After surfing the web a bit, I found it amazing that most of the web pages say that using “bit shift” seems faster than using “predefined tables”

[predefined table]

unsigned char table[256];

void initialize_table()

{

for (int i = 0; i < 256; i++) {

table[i] = count8bit(i);

}

}

unsigned long long count64bit_table(unsigned long long x)

{

int n = 0;

n += table[x & 0xff];

n += table[(x >> 8) & 0xff];

n += table[(x >> 16) & 0xff];

n += table[(x >> 24) & 0xff];

n += table[(x >> 32) & 0xff];

n += table[(x >> 40) & 0xff];

n += table[(x >> 48) & 0xff];

n += table[(x >> 56) & 0xff];

return n;

}

[bit shift]

unsigned long long count64bit_shift(unsigned long long x)

{

x = ((x & 0xaaaaaaaaaaaaaaaaULL) >> 1)

+ (x & 0x5555555555555555ULL);

x = ((x & 0xccccccccccccccccULL) >> 2)

+ (x & 0x3333333333333333ULL);

x = ((x & 0xf0f0f0f0f0f0f0f0ULL) >> 4)

+ (x & 0x0f0f0f0f0f0f0f0fULL);

x = ((x & 0xff00ff00ff00ff00ULL) >> 8)

+ (x & 0x00ff00ff00ff00ffULL);

x = ((x & 0xffff0000ffff0000ULL) >> 16)

+ (x & 0x0000ffff0000ffffULL);

x = ((x & 0xffffffff00000000ULL) >> 32)

+ (x & 0x00000000ffffffffULL);

return x;

}

To be sure, I coded and ran it in my Pentium M machine (Windows XP).

I also wanted to know the difference between C and Java.

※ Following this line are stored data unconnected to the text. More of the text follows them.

-- ==== Sys2Proof/Laws/Access.lean ====
section
/-! SUPPORT. Where a register command leads: the registers that have rows of their own are found at their own offsets, and
a write that the path may make is the register's own. -/
namespace Sys2Proof.Machine
set_option Elab.async false

/-- Every instance of the register is found at its own offset (Table 23.3). -/
def RegName.found (n : RegName) : Bool :=
  (List.range n.row.c1).all fun i => (List.range n.row.c2).all fun j =>
    match findReg (n.row.base + i * n.row.s1 + j * n.row.s2) with
    | some (m, a, b, up) => m.ctorIdx == n.ctorIdx && (a == i && (b == j && (!up
      && (!n.row.w64 || (n.row.base + i * n.row.s1 + j * n.row.s2) % 8 == 0))))
    | none => false

theorem RegName.found_spec {n : RegName} (h : n.found = true) {i j : Nat} (hi : i < n.row.c1) (hj : j < n.row.c2) :
    accessAt (n.row.base + i * n.row.s1 + j * n.row.s2) (if n.row.w64 then 8 else 4) = some (n, i, j, false) := by
  unfold RegName.found at h
  rw [List.all_eq_true] at h
  have h1 := h i (List.mem_range.mpr hi)
  rw [List.all_eq_true] at h1
  have h2 := h1 j (List.mem_range.mpr hj)
  split at h2
  · next m a b up e =>
    simp only [Bool.and_eq_true, beq_iff_eq, Bool.not_eq_true'] at h2
    obtain ⟨x1, x2, x3, x4, x5⟩ := h2
    cases RegName.ctorIdx_inj x1
    subst x2 x3 x4
    unfold accessAt
    cases hw : n.row.w64 with
    | false => simp [e]
    | true =>
      simp only [hw, Bool.not_true, Bool.false_or, beq_iff_eq] at x5
      simp [e, hw, x5]
  · cases h2

/-- The registers whose writes have rows of their own. -/
def commandRegs1 : List RegName :=
  [.cadCtrl, .cadMasterCmd, .cadMasterPeriod, .imgCmd, .imgKeyCmd, .imgSvFloor, .pwrCmd, .pwrSsc, .logReadSeq,
   .logTimeSet, .sclLedgerCmd, .sclStreamCfg, .hifRingCtrl]
def commandRegs2 : List RegName :=
  [.crnHcAdd, .crnHcSet, .crnHcWcfg, .crnDebugSet, .srvModelCmd, .srvPartCtrl, .srvSlots, .srvTreeCmd, .admKvLimit,
   .admAcctCmd, .updCtrl, .updLsExp, .nynPortCmd, .nynPortCtrl, .nynFailed, .nynCollCtrl]
def commandRegs3 : List RegName := [.tilCtxCtrl, .intPortCmd, .intNsOwner, .intPortCfg, .intRingCfg, .alnGCtrl]
def commandRegs4 : List RegName := [.dmaChCtrl]

theorem commandRegs1_found : commandRegs1.all RegName.found = true := by decide +kernel
theorem commandRegs2_found : commandRegs2.all RegName.found = true := by decide +kernel
theorem commandRegs3_found : commandRegs3.all RegName.found = true := by decide +kernel
theorem commandRegs4_found : commandRegs4.all RegName.found = true := by decide +kernel

/-- A write that the path may make goes through to the register. -/
theorem State.regWrite_open {s : State} {p : Path} {n : RegName} {i j v : Nat} (h : s.writes p n i j v)
    (hf : n.found = true) (hi : i < n.row.c1) (hj : j < n.row.c2) (raced : Nat) (ext ext2 : List Byte) :
    s.regWrite p n i j v raced ext ext2
      = s.writeWhole p n i j (n.row.base + i * n.row.s1 + j * n.row.s2) v raced ext ext2 := by
  obtain ⟨⟨h1, h2, h3⟩, h4⟩ := h
  unfold State.regWrite State.busWrite
  rw [RegName.found_spec hf hi hj]
  cases hw : n.row.w64 <;> simp [h1, h2, h3, h4, hw]

/-- What a plain register takes on a write is the value. -/
theorem State.rwStore_plain {n : RegName} (h : n.plain = true) (s : State) (k i j v : Nat) :
    s.rwStore k n i j v = s.pput k n v i j := by
  cases n <;> first | exact Bool.noConfusion (show false = true from h) | rfl

theorem ringRises_plain {n : RegName} (h : n.plain = true) (a b : Nat) : ringRises n a b = false := by
  cases n <;> first | exact Bool.noConfusion (show false = true from h) | rfl

/-- A write of the whole of an accepted plain register: the value is stored, and logged where writes of it are. -/
theorem State.writeWhole_plain {s : State} {p : Path} {n : RegName} {i j off v : Nat} (ha : n.row.acc = .rw)
    (hp : n.plain = true) (hf : n.fieldOk i (v &&& n.row.mask) = true)
    (hk : s.rwAccept p.idx n i j (v &&& n.row.mask) = true) :
    s.writeWhole p n i j off v 0 [] [] =
      if n.unlogged then s.pput p.idx n (v &&& n.row.mask) i j
      else (s.pput p.idx n (v &&& n.row.mask) i j).logReg p 1 n i j (s.rwValue p.idx n i j) (v &&& n.row.mask) := by
  unfold State.writeWhole State.writeRw
  rw [ha]
  simp [hf, hk, ringRises_plain hp, dropBits, State.rwStore_plain hp]

/-- A write by bus that the path may make, of a whole register, goes through to it. -/
theorem State.busWrite_open {s : State} {p : Path} {n : RegName} {i j off size v : Nat}
    (ha : accessAt off size = some (n, i, j, false)) (hs : size = 8 ∨ n.row.w64 = false) (hw : s.writes p n i j v)
    (raced : Nat) (ext ext2 : List Byte) :
    s.busWrite p off size v raced ext ext2 = s.writeWhole p n i j off v raced ext ext2 := by
  obtain ⟨⟨h1, h2, h3⟩, h4⟩ := hw
  unfold State.busWrite
  rw [ha]
  have : ¬ (size = 4 ∧ n.row.w64 = true) := by
    rintro ⟨a, b⟩
    rcases hs with hs | hs
    · omega
    · rw [hs] at b; cases b
  by_cases h8 : size = 4 <;> cases hww : n.row.w64 <;> simp_all

/-- The registers of the lists above, one by one. -/
theorem commandRegs_found {n : RegName} (h : n ∈ commandRegs1 ++ commandRegs2 ++ commandRegs3 ++ commandRegs4) :
    n.found = true := by
  simp only [List.mem_append] at h
  rcases h with ((h | h) | h) | h
  · exact List.all_eq_true.mp commandRegs1_found n h
  · exact List.all_eq_true.mp commandRegs2_found n h
  · exact List.all_eq_true.mp commandRegs3_found n h
  · exact List.all_eq_true.mp commandRegs4_found n h

end Sys2Proof.Machine
end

Looping the calculation for 10,000,000,000 times, and running 3 times.

The conclusion...

[gcc (without any optimization)]

Input hexadecimal string of 64bit:11ff11ff00ff00ff

Calculating value 1296775004637036799 : 0x11ff11ff00ff00ffULL. Loop:100000*100000

Calculating loop:0...

count64bit_table(0x11ff11ff00ff00ffULL) Count:36 Time:300.752

count64bit_shift(0x11ff11ff00ff00ffULL) Count:36 Time:487.030

Calculating loop:1...

count64bit_table(0x11ff11ff00ff00ffULL) Count:36 Time:299.691

count64bit_shift(0x11ff11ff00ff00ffULL) Count:36 Time:486.098

Calculating loop:2...

count64bit_table(0x11ff11ff00ff00ffULL) Count:36 Time:301.694

count64bit_shift(0x11ff11ff00ff00ffULL) Count:36 Time:489.855

[gcc -O3]

Input hexadecimal string of 64bit:11ff11ff00ff00ff

Calculating value 1296775004637036799 : 0x11ff11ffff00ffULL. Loop:100000*100000

Calculating loop:0...

count64bit_table(0x11ff11ff00ff00ffULL) Count:36 Time:5.858

count64bit_shift(0x11ff11ff00ff00ffULL) Count:36 Time:5.648

Calculating loop:1...

count64bit_table(0x11ff11ff00ff00ffULL) Count:36 Time:5.658

count64bit_shift(0x11ff11ff00ff00ffULL) Count:36 Time:5.678

Calculating loop:2...

count64bit_table(0x11ff11ff00ff00ffULL) Count:36 Time:5.679

count64bit_shift(0x11ff11ff00ff00ffULL) Count:36 Time:5.628

[java (client JVM, Sun 1.5.0_11)]

Input hexadecimal string of 64bit:

11ff11ff00ff00ff

Calculating value 1296775004637036799 : 0x11ff11ff00ff00ffULL. Loop:100000*100000

Calculating loop:0...

count64bit_table(0x11ff11ff ff00ffULL) Count:36 Time:433.834

count64bit_shift(0x11ff11ff ff00ffULL) Count:36 Time:365.485

Calculating loop:1...

count64bit_table(0x11ff11ff ff00ffULL) Count:36 Time:435.066

count64bit_shift(0x11ff11ff ff00ffULL) Count:36 Time:366.146

Calculating loop:2...

count64bit_table(0x11ff11ff ff00ffULL) Count:36 Time:433.744

count64bit_shift(0x11ff11ff ff00ffULL) Count:36 Time:365.856

[java -server]

Input hexadecimal string of 64bit:

11ff11ff00ff00ff

Calculating value 1296775004637036799 : 0x11ff11ff00ff00ffULL. Loop:100000*100000

Calculating loop:0...

count64bit_table(0x11ff11ff ff00ffULL) Count:36 Time:275.627

count64bit_shift(0x11ff11ff ff00ffULL) Count:36 Time:42.952

Calculating loop:1...

count64bit_table(0x11ff11ff ff00ffULL) Count:36 Time:121.685

count64bit_shift(0x11ff11ff ff00ffULL) Count:36 Time:43.142

Calculating loop:2...

count64bit_table(0x11ff11ff ff00ffULL) Count:36 Time:121.194

count64bit_shift(0x11ff11ff ff00ffULL) Count:36 Time:42.651

Quite interesting results!

And yes, Sun java library Integer.countBits() and Long.countBits() are using bit shift algorithms.